### About this task
Would you restate the entries below word for word, starting at the first line and ending with the one that has "[15:8] (R420). -/"?

### Records provided
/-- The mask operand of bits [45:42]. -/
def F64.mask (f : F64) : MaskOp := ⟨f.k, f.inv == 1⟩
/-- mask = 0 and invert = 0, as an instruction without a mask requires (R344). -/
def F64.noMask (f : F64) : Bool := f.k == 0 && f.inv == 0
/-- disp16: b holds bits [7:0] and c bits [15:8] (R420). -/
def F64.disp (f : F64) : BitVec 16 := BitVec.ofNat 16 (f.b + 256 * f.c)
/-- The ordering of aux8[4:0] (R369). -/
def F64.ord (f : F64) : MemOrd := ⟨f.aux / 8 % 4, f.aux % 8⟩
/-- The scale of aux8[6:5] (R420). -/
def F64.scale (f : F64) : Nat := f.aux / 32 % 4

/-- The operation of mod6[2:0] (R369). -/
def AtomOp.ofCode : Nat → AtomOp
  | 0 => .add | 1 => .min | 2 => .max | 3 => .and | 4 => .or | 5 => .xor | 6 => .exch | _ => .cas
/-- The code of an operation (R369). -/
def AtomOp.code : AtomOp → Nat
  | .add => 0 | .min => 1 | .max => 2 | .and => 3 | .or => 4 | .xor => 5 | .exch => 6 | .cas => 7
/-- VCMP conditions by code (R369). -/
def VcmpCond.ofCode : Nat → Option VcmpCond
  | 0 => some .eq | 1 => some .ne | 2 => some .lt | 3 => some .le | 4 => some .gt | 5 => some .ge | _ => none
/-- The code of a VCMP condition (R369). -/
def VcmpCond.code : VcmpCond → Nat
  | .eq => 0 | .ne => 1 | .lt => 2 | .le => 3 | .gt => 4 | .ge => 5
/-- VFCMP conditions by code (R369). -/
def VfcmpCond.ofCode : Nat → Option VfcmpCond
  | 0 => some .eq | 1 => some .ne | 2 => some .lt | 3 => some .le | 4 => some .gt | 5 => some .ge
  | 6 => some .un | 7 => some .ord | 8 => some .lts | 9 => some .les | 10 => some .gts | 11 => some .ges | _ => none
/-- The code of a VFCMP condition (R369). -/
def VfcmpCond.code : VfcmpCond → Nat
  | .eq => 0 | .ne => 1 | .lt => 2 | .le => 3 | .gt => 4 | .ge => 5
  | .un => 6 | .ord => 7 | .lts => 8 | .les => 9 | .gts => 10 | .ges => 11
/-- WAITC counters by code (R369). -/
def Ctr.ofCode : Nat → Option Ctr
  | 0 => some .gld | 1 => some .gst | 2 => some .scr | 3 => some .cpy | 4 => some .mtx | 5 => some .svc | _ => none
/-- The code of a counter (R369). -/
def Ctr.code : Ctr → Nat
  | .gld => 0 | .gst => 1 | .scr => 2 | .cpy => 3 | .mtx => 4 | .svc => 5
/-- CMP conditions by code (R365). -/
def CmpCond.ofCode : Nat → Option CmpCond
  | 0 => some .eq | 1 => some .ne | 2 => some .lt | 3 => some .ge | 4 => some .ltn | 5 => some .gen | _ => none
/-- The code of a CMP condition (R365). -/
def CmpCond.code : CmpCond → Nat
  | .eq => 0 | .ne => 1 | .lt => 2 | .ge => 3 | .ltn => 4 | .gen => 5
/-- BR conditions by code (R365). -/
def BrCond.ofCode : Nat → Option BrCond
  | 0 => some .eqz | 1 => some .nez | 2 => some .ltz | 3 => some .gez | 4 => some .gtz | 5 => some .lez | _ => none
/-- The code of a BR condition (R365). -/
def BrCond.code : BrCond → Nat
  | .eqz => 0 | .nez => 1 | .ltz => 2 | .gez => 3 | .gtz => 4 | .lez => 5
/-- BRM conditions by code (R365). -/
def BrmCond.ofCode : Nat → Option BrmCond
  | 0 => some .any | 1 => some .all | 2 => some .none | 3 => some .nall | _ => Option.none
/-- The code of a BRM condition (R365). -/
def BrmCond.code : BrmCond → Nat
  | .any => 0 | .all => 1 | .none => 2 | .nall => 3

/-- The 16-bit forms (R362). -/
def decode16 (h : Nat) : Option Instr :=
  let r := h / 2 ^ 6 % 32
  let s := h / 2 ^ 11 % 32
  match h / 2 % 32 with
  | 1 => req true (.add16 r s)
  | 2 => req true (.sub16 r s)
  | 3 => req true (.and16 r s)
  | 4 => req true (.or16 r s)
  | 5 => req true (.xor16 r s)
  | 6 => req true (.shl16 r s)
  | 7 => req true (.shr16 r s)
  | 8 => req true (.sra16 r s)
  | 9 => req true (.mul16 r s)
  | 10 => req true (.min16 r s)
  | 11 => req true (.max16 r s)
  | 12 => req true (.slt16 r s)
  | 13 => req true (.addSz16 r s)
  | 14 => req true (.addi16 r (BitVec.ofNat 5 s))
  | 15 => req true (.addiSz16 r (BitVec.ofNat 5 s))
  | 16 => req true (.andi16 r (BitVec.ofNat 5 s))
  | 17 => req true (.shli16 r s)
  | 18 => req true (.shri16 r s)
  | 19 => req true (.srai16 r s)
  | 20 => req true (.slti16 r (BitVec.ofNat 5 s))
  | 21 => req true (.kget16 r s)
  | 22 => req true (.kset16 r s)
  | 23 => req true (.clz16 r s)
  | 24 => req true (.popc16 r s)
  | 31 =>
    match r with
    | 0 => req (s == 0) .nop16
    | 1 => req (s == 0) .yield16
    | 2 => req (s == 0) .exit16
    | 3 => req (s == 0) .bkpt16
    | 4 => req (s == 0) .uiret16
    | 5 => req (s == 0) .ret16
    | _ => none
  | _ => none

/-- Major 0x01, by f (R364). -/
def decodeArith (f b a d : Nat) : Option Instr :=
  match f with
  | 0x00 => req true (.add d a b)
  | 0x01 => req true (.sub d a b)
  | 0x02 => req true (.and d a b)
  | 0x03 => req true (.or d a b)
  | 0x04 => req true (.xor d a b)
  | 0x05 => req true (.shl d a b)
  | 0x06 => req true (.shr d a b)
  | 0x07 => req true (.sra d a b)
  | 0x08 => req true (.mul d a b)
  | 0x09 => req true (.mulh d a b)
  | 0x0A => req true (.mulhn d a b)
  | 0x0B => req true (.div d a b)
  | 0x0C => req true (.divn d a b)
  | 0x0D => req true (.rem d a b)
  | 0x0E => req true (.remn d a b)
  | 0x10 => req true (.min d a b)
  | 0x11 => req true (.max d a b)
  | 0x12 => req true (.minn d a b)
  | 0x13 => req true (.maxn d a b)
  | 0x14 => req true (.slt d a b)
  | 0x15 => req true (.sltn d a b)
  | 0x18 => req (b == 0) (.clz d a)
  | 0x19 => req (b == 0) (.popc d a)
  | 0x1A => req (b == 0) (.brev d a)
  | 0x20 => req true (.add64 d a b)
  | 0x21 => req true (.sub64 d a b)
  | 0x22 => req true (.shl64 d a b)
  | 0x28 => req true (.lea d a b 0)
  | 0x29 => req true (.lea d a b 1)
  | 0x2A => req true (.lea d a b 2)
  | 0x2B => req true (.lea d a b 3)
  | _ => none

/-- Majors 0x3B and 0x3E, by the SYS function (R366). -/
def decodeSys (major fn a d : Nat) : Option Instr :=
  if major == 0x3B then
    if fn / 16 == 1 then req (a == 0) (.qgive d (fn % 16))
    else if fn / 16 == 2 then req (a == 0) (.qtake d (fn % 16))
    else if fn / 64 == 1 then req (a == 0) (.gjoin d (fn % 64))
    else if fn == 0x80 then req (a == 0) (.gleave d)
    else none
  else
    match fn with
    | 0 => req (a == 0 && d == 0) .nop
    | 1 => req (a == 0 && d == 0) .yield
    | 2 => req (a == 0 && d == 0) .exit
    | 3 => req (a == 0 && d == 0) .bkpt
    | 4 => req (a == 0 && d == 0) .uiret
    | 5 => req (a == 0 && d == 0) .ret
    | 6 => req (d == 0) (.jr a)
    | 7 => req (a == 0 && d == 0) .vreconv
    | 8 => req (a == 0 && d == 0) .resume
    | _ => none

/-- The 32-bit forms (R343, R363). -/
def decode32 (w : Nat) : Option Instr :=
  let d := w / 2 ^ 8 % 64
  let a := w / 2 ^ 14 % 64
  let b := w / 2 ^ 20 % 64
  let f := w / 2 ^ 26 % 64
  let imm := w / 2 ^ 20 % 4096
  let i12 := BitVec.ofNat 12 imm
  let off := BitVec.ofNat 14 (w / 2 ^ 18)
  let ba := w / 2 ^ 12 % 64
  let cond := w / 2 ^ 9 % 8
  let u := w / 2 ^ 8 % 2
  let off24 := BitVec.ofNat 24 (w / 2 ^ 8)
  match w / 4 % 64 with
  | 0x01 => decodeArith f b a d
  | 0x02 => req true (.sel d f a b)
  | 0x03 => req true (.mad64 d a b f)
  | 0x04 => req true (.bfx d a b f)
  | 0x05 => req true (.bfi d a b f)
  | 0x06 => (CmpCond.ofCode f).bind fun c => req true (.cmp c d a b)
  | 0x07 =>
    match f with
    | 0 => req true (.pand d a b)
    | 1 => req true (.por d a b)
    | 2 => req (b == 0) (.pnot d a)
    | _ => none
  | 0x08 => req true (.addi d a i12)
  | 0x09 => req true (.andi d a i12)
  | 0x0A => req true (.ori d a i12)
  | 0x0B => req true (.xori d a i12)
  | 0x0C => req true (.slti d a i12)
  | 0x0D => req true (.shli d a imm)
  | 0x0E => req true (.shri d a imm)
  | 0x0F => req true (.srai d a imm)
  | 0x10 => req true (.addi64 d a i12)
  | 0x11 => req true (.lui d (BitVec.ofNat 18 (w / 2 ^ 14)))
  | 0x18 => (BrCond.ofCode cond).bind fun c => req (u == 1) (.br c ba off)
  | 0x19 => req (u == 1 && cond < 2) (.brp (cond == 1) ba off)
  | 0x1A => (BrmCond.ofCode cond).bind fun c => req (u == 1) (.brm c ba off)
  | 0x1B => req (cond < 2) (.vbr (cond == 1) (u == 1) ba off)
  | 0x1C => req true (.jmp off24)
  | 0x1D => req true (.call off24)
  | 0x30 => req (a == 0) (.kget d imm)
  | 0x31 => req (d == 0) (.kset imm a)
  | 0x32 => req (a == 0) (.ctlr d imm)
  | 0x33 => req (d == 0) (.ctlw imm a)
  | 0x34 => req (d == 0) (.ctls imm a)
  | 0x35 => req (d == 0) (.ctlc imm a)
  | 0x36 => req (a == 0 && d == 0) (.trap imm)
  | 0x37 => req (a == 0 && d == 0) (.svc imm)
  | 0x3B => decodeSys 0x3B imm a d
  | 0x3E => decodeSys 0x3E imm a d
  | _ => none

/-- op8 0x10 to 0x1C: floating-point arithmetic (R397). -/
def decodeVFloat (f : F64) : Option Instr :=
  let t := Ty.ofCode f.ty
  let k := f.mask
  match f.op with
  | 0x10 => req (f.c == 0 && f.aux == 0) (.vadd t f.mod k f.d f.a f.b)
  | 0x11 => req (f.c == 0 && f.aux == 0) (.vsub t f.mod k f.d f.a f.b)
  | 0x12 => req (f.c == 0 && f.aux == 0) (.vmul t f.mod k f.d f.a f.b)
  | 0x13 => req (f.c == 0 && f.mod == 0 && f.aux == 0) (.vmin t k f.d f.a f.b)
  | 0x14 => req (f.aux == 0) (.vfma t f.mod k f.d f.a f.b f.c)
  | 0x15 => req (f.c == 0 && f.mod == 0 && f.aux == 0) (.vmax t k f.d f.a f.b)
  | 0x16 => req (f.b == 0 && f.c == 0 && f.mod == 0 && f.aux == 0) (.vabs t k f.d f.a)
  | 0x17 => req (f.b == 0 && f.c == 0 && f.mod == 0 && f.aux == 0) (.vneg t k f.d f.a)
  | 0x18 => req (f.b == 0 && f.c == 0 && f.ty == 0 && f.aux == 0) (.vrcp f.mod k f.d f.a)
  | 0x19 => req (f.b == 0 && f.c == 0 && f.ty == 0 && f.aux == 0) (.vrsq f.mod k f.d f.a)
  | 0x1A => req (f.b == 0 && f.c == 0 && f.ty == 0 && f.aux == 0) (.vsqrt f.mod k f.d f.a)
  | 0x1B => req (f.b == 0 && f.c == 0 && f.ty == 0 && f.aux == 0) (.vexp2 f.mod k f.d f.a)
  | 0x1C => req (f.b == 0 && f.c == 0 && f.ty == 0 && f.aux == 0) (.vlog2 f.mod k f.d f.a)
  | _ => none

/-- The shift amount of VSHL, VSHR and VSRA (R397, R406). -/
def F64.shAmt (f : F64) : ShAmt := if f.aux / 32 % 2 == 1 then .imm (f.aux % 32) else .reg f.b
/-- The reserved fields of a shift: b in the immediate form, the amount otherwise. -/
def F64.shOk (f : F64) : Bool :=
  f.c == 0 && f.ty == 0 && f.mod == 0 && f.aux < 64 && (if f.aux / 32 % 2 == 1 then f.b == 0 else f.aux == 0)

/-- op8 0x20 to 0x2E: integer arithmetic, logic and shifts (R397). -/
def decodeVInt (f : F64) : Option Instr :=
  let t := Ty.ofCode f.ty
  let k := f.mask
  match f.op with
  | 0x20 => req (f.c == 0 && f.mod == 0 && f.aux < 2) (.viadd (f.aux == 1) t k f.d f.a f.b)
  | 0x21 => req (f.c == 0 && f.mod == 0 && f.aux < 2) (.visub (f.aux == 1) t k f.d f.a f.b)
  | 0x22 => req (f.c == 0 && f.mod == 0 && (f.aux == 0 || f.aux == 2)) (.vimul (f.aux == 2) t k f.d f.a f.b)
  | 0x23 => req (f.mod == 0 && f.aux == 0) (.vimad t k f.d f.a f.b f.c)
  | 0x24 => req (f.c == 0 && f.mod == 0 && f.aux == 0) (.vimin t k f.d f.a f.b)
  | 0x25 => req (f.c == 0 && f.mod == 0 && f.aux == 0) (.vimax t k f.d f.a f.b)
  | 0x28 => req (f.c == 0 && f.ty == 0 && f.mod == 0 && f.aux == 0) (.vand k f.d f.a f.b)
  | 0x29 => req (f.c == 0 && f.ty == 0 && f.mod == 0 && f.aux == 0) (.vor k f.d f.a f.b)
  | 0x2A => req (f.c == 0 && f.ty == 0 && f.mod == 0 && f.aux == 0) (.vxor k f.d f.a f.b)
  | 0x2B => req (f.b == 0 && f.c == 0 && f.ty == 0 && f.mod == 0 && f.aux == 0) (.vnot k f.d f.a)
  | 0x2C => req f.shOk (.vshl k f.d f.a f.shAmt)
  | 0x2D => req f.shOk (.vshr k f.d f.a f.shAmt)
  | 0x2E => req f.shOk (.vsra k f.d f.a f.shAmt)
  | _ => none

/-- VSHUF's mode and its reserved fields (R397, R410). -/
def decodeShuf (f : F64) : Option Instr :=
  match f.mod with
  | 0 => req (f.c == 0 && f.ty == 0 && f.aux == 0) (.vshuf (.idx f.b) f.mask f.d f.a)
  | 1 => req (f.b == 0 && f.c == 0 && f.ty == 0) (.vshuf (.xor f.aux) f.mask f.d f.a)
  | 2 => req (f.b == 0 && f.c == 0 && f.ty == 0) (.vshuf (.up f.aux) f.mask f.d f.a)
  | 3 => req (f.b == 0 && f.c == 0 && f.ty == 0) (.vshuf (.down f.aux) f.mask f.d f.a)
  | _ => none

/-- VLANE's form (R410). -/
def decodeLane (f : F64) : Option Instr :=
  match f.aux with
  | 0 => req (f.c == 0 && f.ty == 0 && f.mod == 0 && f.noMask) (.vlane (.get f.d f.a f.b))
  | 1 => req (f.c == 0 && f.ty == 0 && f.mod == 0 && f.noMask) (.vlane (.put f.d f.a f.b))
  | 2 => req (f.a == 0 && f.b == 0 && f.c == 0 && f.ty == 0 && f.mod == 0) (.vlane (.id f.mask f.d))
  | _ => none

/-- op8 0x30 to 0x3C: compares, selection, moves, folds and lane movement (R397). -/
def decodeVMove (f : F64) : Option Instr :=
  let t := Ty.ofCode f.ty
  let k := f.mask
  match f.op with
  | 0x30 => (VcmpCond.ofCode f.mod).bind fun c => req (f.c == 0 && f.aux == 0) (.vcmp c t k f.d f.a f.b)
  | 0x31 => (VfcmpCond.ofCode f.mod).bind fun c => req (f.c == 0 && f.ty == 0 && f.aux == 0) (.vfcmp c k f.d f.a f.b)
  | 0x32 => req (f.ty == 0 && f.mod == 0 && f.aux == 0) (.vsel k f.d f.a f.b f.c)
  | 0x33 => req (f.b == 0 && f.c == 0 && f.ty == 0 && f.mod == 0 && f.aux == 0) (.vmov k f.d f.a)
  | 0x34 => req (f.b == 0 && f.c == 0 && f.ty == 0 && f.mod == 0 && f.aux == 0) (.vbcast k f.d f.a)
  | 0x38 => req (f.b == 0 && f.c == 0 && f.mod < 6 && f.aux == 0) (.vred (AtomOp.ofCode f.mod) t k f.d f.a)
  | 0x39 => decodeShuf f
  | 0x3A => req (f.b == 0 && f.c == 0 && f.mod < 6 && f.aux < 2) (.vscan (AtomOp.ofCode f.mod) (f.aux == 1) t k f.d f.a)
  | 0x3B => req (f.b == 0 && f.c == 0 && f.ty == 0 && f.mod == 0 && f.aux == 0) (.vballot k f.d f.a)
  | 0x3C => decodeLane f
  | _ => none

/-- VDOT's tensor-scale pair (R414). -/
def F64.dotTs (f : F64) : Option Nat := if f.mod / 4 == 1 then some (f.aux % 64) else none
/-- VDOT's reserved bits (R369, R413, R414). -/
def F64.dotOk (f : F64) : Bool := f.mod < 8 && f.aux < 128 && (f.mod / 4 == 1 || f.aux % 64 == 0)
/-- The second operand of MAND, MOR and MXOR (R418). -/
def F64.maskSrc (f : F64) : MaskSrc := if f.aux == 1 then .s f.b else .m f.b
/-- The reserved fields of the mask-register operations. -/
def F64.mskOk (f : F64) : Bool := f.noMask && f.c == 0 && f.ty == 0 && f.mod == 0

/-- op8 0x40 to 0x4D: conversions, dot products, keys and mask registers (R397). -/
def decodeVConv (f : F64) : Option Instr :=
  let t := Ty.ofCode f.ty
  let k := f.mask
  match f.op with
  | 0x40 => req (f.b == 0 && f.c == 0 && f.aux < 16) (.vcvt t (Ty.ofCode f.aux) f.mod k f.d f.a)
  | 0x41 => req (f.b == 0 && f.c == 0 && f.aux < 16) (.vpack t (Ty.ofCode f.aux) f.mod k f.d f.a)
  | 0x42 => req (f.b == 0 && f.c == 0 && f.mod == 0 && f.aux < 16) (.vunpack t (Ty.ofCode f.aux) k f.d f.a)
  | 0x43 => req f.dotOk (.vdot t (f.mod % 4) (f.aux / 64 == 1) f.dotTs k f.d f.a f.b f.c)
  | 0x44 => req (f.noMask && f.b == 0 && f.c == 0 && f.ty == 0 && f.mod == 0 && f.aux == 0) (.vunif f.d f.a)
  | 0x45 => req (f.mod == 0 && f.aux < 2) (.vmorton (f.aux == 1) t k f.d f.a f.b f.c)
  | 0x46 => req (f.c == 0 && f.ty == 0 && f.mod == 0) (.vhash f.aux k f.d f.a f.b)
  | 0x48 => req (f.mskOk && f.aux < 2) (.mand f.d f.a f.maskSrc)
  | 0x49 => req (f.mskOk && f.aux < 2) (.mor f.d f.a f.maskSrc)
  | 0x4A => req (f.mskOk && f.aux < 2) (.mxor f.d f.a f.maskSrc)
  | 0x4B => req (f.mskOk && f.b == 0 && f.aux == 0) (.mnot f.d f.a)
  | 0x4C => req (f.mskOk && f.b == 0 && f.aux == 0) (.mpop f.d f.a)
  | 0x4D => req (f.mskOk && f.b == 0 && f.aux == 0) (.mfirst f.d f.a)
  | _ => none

### Solved exercise
/-- The mask operand of bits [45:42]. -/
def F64.mask (f : F64) : MaskOp := ⟨f.k, f.inv == 1⟩
/-- mask = 0 and invert = 0, as an instruction without a mask requires (R344). -/
def F64.noMask (f : F64) : Bool := f.k == 0 && f.inv == 0
/-- disp16: b holds bits [7:0] and c bits [15:8] (R420). -/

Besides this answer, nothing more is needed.